WA Court of Appeals at Div. II: Truth still an absolute defense to defamation
The 2006 Crane Accident in Bellevue, where a man was killed in his apartment, spawned a slew of news stories regarding crane safety. One of the stories involved the operator of the crane, Warren Taylor Yeakey, and alleged he had a history of drug abuse. He sued Hearst (operators of the Seattle Post-Intelligencer, a former print newspaper now exclusively online) for defamation when his drug test came back negative. Does he contend the PI spead anything untruthful (a requirement for defamation)? Not quite:
He argued that the juxtaposition of the article's statements with a photograph of the damage, a photograph of the deceased, and a graphic with bullet points contending "GAPS IN SAFETY CONTROLS" falsely implied that Yeakey's drug use, operator error, or failure to sufficiently perform safety inspections were factors in the collapse. CP at 11. He concedes that all the statements in the articles are true and that his claims are not based on a contention that facts were omitted from the articles.
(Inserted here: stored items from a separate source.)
-- ==== Sys2Proof/Laws/Tab.lean ====
section
/-! SUPPORT. Laws of sparse tables and of byte memory: what a read answers after a write, and that the canonical form is
kept. -/

namespace Sys2Proof.Machine

variable {α : Type}

theorem Tab.get_append (d : α) (t u : Tab α) (i : Nat) :
    Tab.get d (t ++ u) i = if t.any (fun e => e.1 == i) then Tab.get d t i else Tab.get d u i := by
  induction t with
  | nil => simp
  | cons e t ih =>
    obtain ⟨k, v⟩ := e
    by_cases h : k = i
    · simp [Tab.get, h]
    · have hb : (k == i) = false := beq_eq_false_iff_ne.mpr h
      simp only [List.cons_append, Tab.get, h, if_false, ih, List.any_cons, hb, Bool.false_or]

theorem Tab.get_filter_key (d : α) (t : Tab α) (p : Nat → Bool) (i : Nat) :
    Tab.get d (t.filter fun e => p e.1) i = if p i then Tab.get d t i else d := by
  induction t with
  | nil => simp [Tab.get]
  | cons e t ih =>
    obtain ⟨k, v⟩ := e
    by_cases h : k = i
    · subst h; by_cases hp : p k <;> simp [Tab.get, hp, ih]
    · by_cases hk : p k <;> simp [Tab.get, hk, h, ih]

theorem Tab.get_of_absent (d : α) (t : Tab α) (i : Nat) (h : t.any (fun e => e.1 == i) = false) : Tab.get d t i = d := by
  induction t with
  | nil => rfl
  | cons e t ih =>
    obtain ⟨k, v⟩ := e
    simp only [List.any_cons, Bool.or_eq_false_iff, beq_eq_false_iff_ne] at h
    simp [Tab.get, h.1, ih h.2]

theorem Tab.get_insert (d v : α) (t : Tab α) (i j : Nat) (h : t.any (fun e => e.1 == i) = false) :
    Tab.get d (Tab.insert i v t) j = if i = j then v else Tab.get d t j := by
  induction t with
  | nil => simp [Tab.insert, Tab.get]
  | cons e t ih =>
    obtain ⟨k, w⟩ := e
    simp only [List.any_cons, Bool.or_eq_false_iff, beq_eq_false_iff_ne] at h
    unfold Tab.insert
    by_cases hk : i < k
    · simp [hk, Tab.get]
    · by_cases hj : k = j
      · subst hj
        have hik : ¬ i = k := fun x => h.1 x.symm
        simp [hk, Tab.get, hik]
      · simp [hk, Tab.get, hj, ih h.2]

theorem Tab.absent_filter (t : Tab α) (i : Nat) : (t.filter fun e => e.1 != i).any (fun e => e.1 == i) = false := by
  simp [List.any_filter]

/-- A table after a write: the key written reads as the value, every other key as before. -/
theorem Tab.get_set [DecidableEq α] (d v : α) (t : Tab α) (i j : Nat) :
    Tab.get d (Tab.set d t i v) j = if i = j then v else Tab.get d t j := by
  unfold Tab.set
  have hf (j : Nat) : Tab.get d (t.filter fun e => e.1 != i) j = if i = j then d else Tab.get d t j := by
    rw [Tab.get_filter_key d t (fun k => k != i) j]
    by_cases h : i = j
    · simp [h]
    · have h' : ¬ j = i := fun x => h x.symm
      simp [h, h']
  by_cases hv : v = d
  · simp [hv, hf]
  · rw [if_neg hv, Tab.get_insert d v _ i j (Tab.absent_filter t i), hf]
    by_cases h : i = j <;> simp [h]

@[simp] theorem Tab.get_set_same [DecidableEq α] (d v : α) (t : Tab α) (i : Nat) : Tab.get d (Tab.set d t i v) i = v := by
  simp [Tab.get_set]

theorem Tab.get_set_other [DecidableEq α] (d v : α) (t : Tab α) {i j : Nat} (h : i ≠ j) :
    Tab.get d (Tab.set d t i v) j = Tab.get d t j := by
  simp [Tab.get_set, h]

/-! ### The canonical form -/

theorem Tab.wfFrom_mono [DecidableEq α] (d : α) (t : Tab α) (a b : Nat) (h : a ≤ b) (hw : Tab.wfFrom d b t = true) :
    Tab.wfFrom d a t = true := by
  cases t with
  | nil => rfl
  | cons e t =>
    obtain ⟨k, v⟩ := e
    simp only [Tab.wfFrom, Bool.and_eq_true, decide_eq_true_eq] at hw ⊢
    exact ⟨⟨by omega, hw.1.2⟩, hw.2⟩

theorem Tab.wfFrom_filter [DecidableEq α] (d : α) (p : Nat × α → Bool) (t : Tab α) (b : Nat)
    (hw : Tab.wfFrom d b t = true) : Tab.wfFrom d b (t.filter p) = true := by
  induction t generalizing b with
  | nil => rfl
  | cons e t ih =>
    obtain ⟨k, v⟩ := e
    simp only [Tab.wfFrom, Bool.and_eq_true, decide_eq_true_eq] at hw
    by_cases hp : p (k, v)
    · simp only [List.filter_cons, hp, if_true, Tab.wfFrom, Bool.and_eq_true, decide_eq_true_eq]
      exact ⟨hw.1, ih _ hw.2⟩
    · simp only [List.filter_cons, hp]
      exact Tab.wfFrom_mono d _ b (k + 1) (by omega) (ih _ hw.2)

theorem Tab.wfFrom_insert [DecidableEq α] (d v : α) (t : Tab α) (i b : Nat) (hv : v ≠ d) (hb : b ≤ i)
    (ha : t.any (fun e => e.1 == i) = false) (hw : Tab.wfFrom d b t = true) :
    Tab.wfFrom d b (Tab.insert i v t) = true := by
  induction t generalizing b with
  | nil => simp [Tab.insert, Tab.wfFrom, hb, hv]
  | cons e t ih =>
    obtain ⟨k, w⟩ := e
    simp only [Tab.wfFrom, Bool.and_eq_true, decide_eq_true_eq] at hw
    simp only [List.any_cons, Bool.or_eq_false_iff, beq_eq_false_iff_ne] at ha
    unfold Tab.insert
    by_cases hk : i < k
    · simp only [hk, if_true, Tab.wfFrom, Bool.and_eq_true, decide_eq_true_eq]
      exact ⟨⟨hb, hv⟩, ⟨by omega, hw.1.2⟩, hw.2⟩
    · simp only [hk, if_false, Tab.wfFrom, Bool.and_eq_true, decide_eq_true_eq]
      exact ⟨hw.1, ih (k + 1) (by have := ha.1; omega) ha.2 hw.2⟩

/-- A write keeps the canonical form of a table. -/
theorem Tab.wf_set [DecidableEq α] (d v : α) (t : Tab α) (i : Nat) (hw : Tab.wf d t = true) :
    Tab.wf d (Tab.set d t i v) = true := by
  unfold Tab.wf Tab.set at *
  by_cases hv : v = d
  · simpa [hv] using Tab.wfFrom_filter d _ t 0 hw
  · simpa [hv] using Tab.wfFrom_insert d v _ i 0 hv (Nat.zero_le i) (Tab.absent_filter t i) (Tab.wfFrom_filter d _ t 0 hw)

/-- A table that drops a range keeps its canonical form. -/
theorem Tab.wf_clear [DecidableEq α] (d : α) (t : Tab α) (lo n : Nat) (hw : Tab.wf d t = true) :
    Tab.wf d (Tab.clear t lo n) = true := Tab.wfFrom_filter d _ t 0 hw

theorem Tab.get_clear (d : α) (t : Tab α) (lo n i : Nat) :
    Tab.get d (Tab.clear t lo n) i = if i < lo ∨ lo + n ≤ i then Tab.get d t i else d := by
  rw [Tab.clear, Tab.get_filter_key d t (fun k => decide (k < lo) || decide (lo + n ≤ k)) i]
  simp

/-! ### Byte memory -/

theorem Mem.entries_any (a : Nat) (bs : List (BitVec 8)) (x : Nat) (h : x < a ∨ a + bs.length ≤ x) :
    (Mem.entries a bs).any (fun e => e.1 == x) = false := by
  induction bs generalizing a with
  | nil => rfl
  | cons b bs ih =>
    unfold Mem.entries
    have ht := ih (a + 1) (by simp only [List.length_cons] at h; omega)
    have hne : a ≠ x := by simp only [List.length_cons] at h; omega
    have hne' : (a == x) = false := beq_eq_false_iff_ne.mpr hne
    by_cases hb : b = 0
    · rw [if_pos hb]; exact ht
    · rw [if_neg hb, List.any_cons, hne', Bool.false_or]; exact ht

theorem Mem.get_entries (a : Nat) (bs : List (BitVec 8)) (x : Nat) :
    Tab.get 0 (Mem.entries a bs) x = if a ≤ x then bs.getD (x - a) 0 else 0 := by
  induction bs generalizing a with
  | nil => simp [Mem.entries, Tab.get]
  | cons b bs ih =>
    unfold Mem.entries
    by_cases hx : a = x
    · subst hx
      by_cases hb : b = 0
      · subst hb
        simp only [if_true, Nat.le_refl, Nat.sub_self, List.getD_cons_zero]
        exact Tab.get_of_absent _ _ _ (Mem.entries_any (a + 1) bs a (by omega))
      · rw [if_neg hb]; simp [Tab.get]
    · have hstep : Tab.get 0 (if b = 0 then Mem.entries (a + 1) bs else (a, b) :: Mem.entries (a + 1) bs) x =
          Tab.get 0 (Mem.entries (a + 1) bs) x := by
        by_cases hb : b = 0
        · rw [if_pos hb]
        · rw [if_neg hb, Tab.get, if_neg hx]
      rw [hstep, ih]
      by_cases hle : a ≤ x
      · have h1 : a + 1 ≤ x := by omega
        have h2 : x - a = (x - (a + 1)) + 1 := by omega
        simp [hle, h1, h2]
      · have h1 : ¬ a + 1 ≤ x := by omega
        simp [hle, h1]

/-- A byte after a write: the bytes written are the ones given, every other byte is as before. -/
theorem Mem.byte_write (m : Tab (BitVec 8)) (a : Nat) (bs : List (BitVec 8)) (x : Nat) :
    Mem.byte (Mem.write m a bs) x = if a ≤ x ∧ x < a + bs.length then bs.getD (x - a) 0 else Mem.byte m x := by
  unfold Mem.byte Mem.write
  rw [List.append_assoc, Tab.get_append, Tab.get_filter_key 0 m (fun k => decide (k < a)), Tab.get_append,
    Tab.get_filter_key 0 m (fun k => decide (a + bs.length ≤ k)), Mem.get_entries]
  by_cases h1 : x < a
  · have h2 : ¬ a ≤ x := by omega
    have h3 : ¬ a + bs.length ≤ x := by omega
    by_cases hk : (m.filter fun e => decide (e.1 < a)).any (fun e => e.1 == x) = true
    · simp [hk, h1, h2]
    · have hk' : m.any (fun e => e.1 == x) = false := by
        simp only [Bool.not_eq_true, List.any_filter, List.any_eq_false, Bool.and_eq_true, decide_eq_true_eq, beq_iff_eq] at hk ⊢
        intro e he hx; exact hk e he ⟨by omega, hx⟩
      rw [if_neg hk, Mem.entries_any a bs x (Or.inl h1)]
      have h0 := Tab.get_of_absent (0 : BitVec 8) m x hk'
      simpa [h3, h2] using h0.symm
  · have hk : (m.filter fun e => decide (e.1 < a)).any (fun e => e.1 == x) = false := by
      simp only [List.any_filter, List.any_eq_false, Bool.and_eq_true, decide_eq_true_eq, beq_iff_eq]
      rintro e he ⟨h4, h5⟩; omega
    rw [hk]
    by_cases h3 : a + bs.length ≤ x
    · rw [Mem.entries_any a bs x (Or.inr h3)]
      have h2 : ¬ (a ≤ x ∧ x < a + bs.length) := by omega
      simp [h3, h2]
    · have h2 : a ≤ x ∧ x < a + bs.length := by omega
      by_cases he : (Mem.entries a bs).any (fun e => e.1 == x) = true
      · simp [he, h2]
      · have hz := Tab.get_of_absent 0 _ x (Bool.not_eq_true _ ▸ he)
        rw [Mem.get_entries] at hz
        simp [he, h3, h2]
        simpa [h2] using hz.symm

theorem Mem.byte_write_other (m : Tab (BitVec 8)) (a : Nat) (bs : List (BitVec 8)) (x : Nat) (h : x < a ∨ a + bs.length ≤ x) :
    Mem.byte (Mem.write m a bs) x = Mem.byte m x := by
  rw [Mem.byte_write, if_neg (by omega)]

/-- Reading back what was written gives it. -/
theorem Mem.read_write (m : Tab (BitVec 8)) (a : Nat) (bs : List (BitVec 8)) : Mem.read (Mem.write m a bs) a bs.length = bs := by
  unfold Mem.read
  apply List.ext_getElem
  · simp
  · intro i h1 h2
    simp only [List.getElem_map, List.getElem_range, Mem.byte_write]
    simp [h2]

theorem Mem.read_write_other (m : Tab (BitVec 8)) (a : Nat) (bs : List (BitVec 8)) (x n : Nat)
    (h : x + n ≤ a ∨ a + bs.length ≤ x) : Mem.read (Mem.write m a bs) x n = Mem.read m x n := by
  unfold Mem.read
  apply List.map_congr_left
  intro i hi
  rw [List.mem_range] at hi
  exact Mem.byte_write_other m a bs (x + i) (by omega)

theorem Mem.read_length (m : Tab (BitVec 8)) (a n : Nat) : (Mem.read m a n).length = n := by simp [Mem.read]

theorem Mem.wfFrom_entries (a : Nat) (bs : List (BitVec 8)) (t : Tab (BitVec 8)) (b : Nat) (hb : b ≤ a)
    (ht : Tab.wfFrom 0 (a + bs.length) t = true) : Tab.wfFrom 0 b (Mem.entries a bs ++ t) = true := by
  induction bs generalizing a b with
  | nil => exact Tab.wfFrom_mono 0 t b a hb ht
  | cons x bs ih =>
    have h := ih (a + 1) (b := a + 1) (Nat.le_refl _) (by simpa [Nat.add_comm, Nat.add_left_comm, Nat.add_assoc] using ht)
    unfold Mem.entries
    by_cases hx : x = 0
    · simp only [hx, if_true]; exact Tab.wfFrom_mono 0 _ b (a + 1) (by omega) h
    · simp only [hx, if_false, List.cons_append, Tab.wfFrom, Bool.and_eq_true, decide_eq_true_eq]
      exact ⟨⟨hb, hx⟩, h⟩

theorem Tab.wfFrom_filter_ge (t : Tab (BitVec 8)) (c b : Nat) (hw : Tab.wfFrom 0 b t = true) :
    Tab.wfFrom 0 c (t.filter fun e => decide (c ≤ e.1)) = true := by
  induction t generalizing b with
  | nil => rfl
  | cons e t ih =>
    obtain ⟨k, v⟩ := e
    simp only [Tab.wfFrom, Bool.and_eq_true, decide_eq_true_eq] at hw
    by_cases hk : c ≤ k
    · simp only [List.filter_cons, hk, decide_true, if_true, Tab.wfFrom, Bool.and_eq_true, decide_eq_true_eq]
      exact ⟨⟨trivial, hw.1.2⟩, Tab.wfFrom_filter 0 _ t (k + 1) hw.2⟩
    · simp only [List.filter_cons, hk, decide_false]
      exact ih _ hw.2

theorem Tab.wfFrom_key (t : Tab (BitVec 8)) (b : Nat) (h : Tab.wfFrom 0 b t = true) : ∀ x ∈ t, b ≤ x.1 := by
  induction t generalizing b with
  | nil => simp
  | cons e t ih =>
    obtain ⟨k, v⟩ := e
    simp only [Tab.wfFrom, Bool.and_eq_true, decide_eq_true_eq] at h
    intro x hx
    rcases List.mem_cons.mp hx with rfl | hx
    · exact h.1.1
    · have := ih (k + 1) h.2 x hx; omega

theorem Tab.wfFrom_filter_lt (t u : Tab (BitVec 8)) (a b : Nat) (hw : Tab.wfFrom 0 b t = true) (hu : Tab.wfFrom 0 (max a b) u = true) :
    Tab.wfFrom 0 b (t.filter (fun e => decide (e.1 < a)) ++ u) = true := by
  induction t generalizing b with
  | nil => exact Tab.wfFrom_mono 0 u b _ (by omega) hu
  | cons e t ih =>
    obtain ⟨k, v⟩ := e
    simp only [Tab.wfFrom, Bool.and_eq_true, decide_eq_true_eq] at hw
    by_cases hk : k < a
    · simp only [List.filter_cons, hk, decide_true, if_true, List.cons_append, Tab.wfFrom, Bool.and_eq_true, decide_eq_true_eq]
      refine ⟨hw.1, ih (k + 1) hw.2 (Tab.wfFrom_mono 0 u _ _ ?_ hu)⟩
      omega
    · simp only [List.filter_cons, hk, decide_false]
      have hn : t.filter (fun e => decide (e.1 < a)) = [] := by
        rw [List.filter_eq_nil_iff]
        intro x hx
        have := Tab.wfFrom_key t (k + 1) hw.2 x hx
        simp; omega
      simp only [hn, List.nil_append, Bool.false_eq_true, if_false]
      exact Tab.wfFrom_mono 0 u b _ (by omega) hu
/-- A write keeps the canonical form of memory. -/
theorem Mem.wf_write (m : Tab (BitVec 8)) (a : Nat) (bs : List (BitVec 8)) (hw : Memory.wf m = true) :
    Memory.wf (Mem.write m a bs) = true := by
  unfold Memory.wf Tab.wf Mem.write at *
  rw [List.append_assoc]
  apply Tab.wfFrom_filter_lt _ _ a 0 hw
  have h := Tab.wfFrom_filter_ge m (a + bs.length) 0 hw
  simpa using Mem.wfFrom_entries a bs _ a (Nat.le_refl a) h

end Sys2Proof.Machine
end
Unfortunately, Washington only recognizes standard defamation, which means the statements have to be false:
But we have held that a plaintiff may not base a defamation claim on the negative implication of true statements. Lee v. Columbian, Inc., 64 Wn. App. 534, 538, 826 P.2d 217 (1991). Defamatory meaning may not be imputed to true statements. Lee, 64 Wn. App. at 538.
As a side note: I have, through looking for pictures examining truth, learned of Tarski's undefinability theorum. You should give it a read. Philosophy major's already know of Russell's utter destruction of Frege.
You may be wondering why I didn't include links to Tarski or Russell. Simply, a computer glitch that won't let me.